• [PROBLEM TO SOLVE]:
Up to and including the line that contains "(R184; assumption 8). -/", repeat each line of the data exactly, starting from the first.
Segment Start: RECORDED DATA
-- ==== Sys2Proof/Machine/LinkCommands.lean ====
section
/-! DEFINITION. The meanings of the link's events (Chapter 11): bytes and frames received, requests handed on, frames sent. Outside
RUN the receiver is held in HUNT, or stopped, and nothing is sent (R192). -/

namespace Sys2Proof.Machine

/-- R183: the gap timer expires in the middle of a frame. -/
def Link.gapOut (l : Link) : Link := if l.gap.isSome then l.hunt else l

/-- FRAME_GAP_TIMEOUT (R183). -/
def execFrameGapTimeout (s : State) : Result := runEvent (fun s => s.modLink Link.gapOut) s

/-- FRAMING_ERROR (R182): the receiver returns to HUNT; a frame completed before it has been judged. -/
def execFramingError (s : State) : Result := runEvent (fun s => s.modLink fun l => l.judge.hunt) s

/-- R184: a held frame whose check matches completes. -/
def Link.complete (l : Link) : Link := if l.held && l.checkOk then l.take else l

/-- FRAME_COMPLETE (R184; assumption 8). -/
def execFrameComplete (s : State) : Result := runEvent (fun s => s.modLink Link.complete) s

/-- R183: a held frame whose check does not match is discarded. -/
def Link.mismatch (l : Link) : Link := if l.held && !l.checkOk then l.hunt else l

/-- CHECK_MISMATCH (R183; assumption 8). -/
def execCheckMismatch (s : State) : Result := runEvent (fun s => s.modLink Link.mismatch) s

/-- REQUEST_HANDED_ON (R185). -/
def execRequestHandedOn (s : State) : Result := runEvent handOn s

/-- FRAME_SENT (R187). -/
def execFrameSent (s : State) : Result := runEvent frameGone s

/-- BYTE_RECEIVED (R183). -/
def execByteReceived (b : Byte) (s : State) : Result := runEvent (fun s => s.modLink (Link.byte b)) s

/-- RECEIVE_LINE_RETURNED_HIGH (R182): the next break may be reported. -/
def execReceiveLineReturnedHigh (s : State) : Result := event (fun s => s.modLink fun l => { l with breakReported := false }) s

end Sys2Proof.Machine
end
Segment End: RECORDED DATA
• [THE ANSWER]:
-- ==== Sys2Proof/Machine/LinkCommands.lean ====
section
/-! DEFINITION. The meanings of the link's events (Chapter 11): bytes and frames received, requests handed on, frames sent. Outside
RUN the receiver is held in HUNT, or stopped, and nothing is sent (R192). -/

namespace Sys2Proof.Machine

/-- R183: the gap timer expires in the middle of a frame. -/
def Link.gapOut (l : Link) : Link := if l.gap.isSome then l.hunt else l

/-- FRAME_GAP_TIMEOUT (R183). -/
def execFrameGapTimeout (s : State) : Result := runEvent (fun s => s.modLink Link.gapOut) s

/-- FRAMING_ERROR (R182): the receiver returns to HUNT; a frame completed before it has been judged. -/
def execFramingError (s : State) : Result := runEvent (fun s => s.modLink fun l => l.judge.hunt) s

/-- R184: a held frame whose check matches completes. -/
def Link.complete (l : Link) : Link := if l.held && l.checkOk then l.take else l

/-- FRAME_COMPLETE (R184; assumption 8). -/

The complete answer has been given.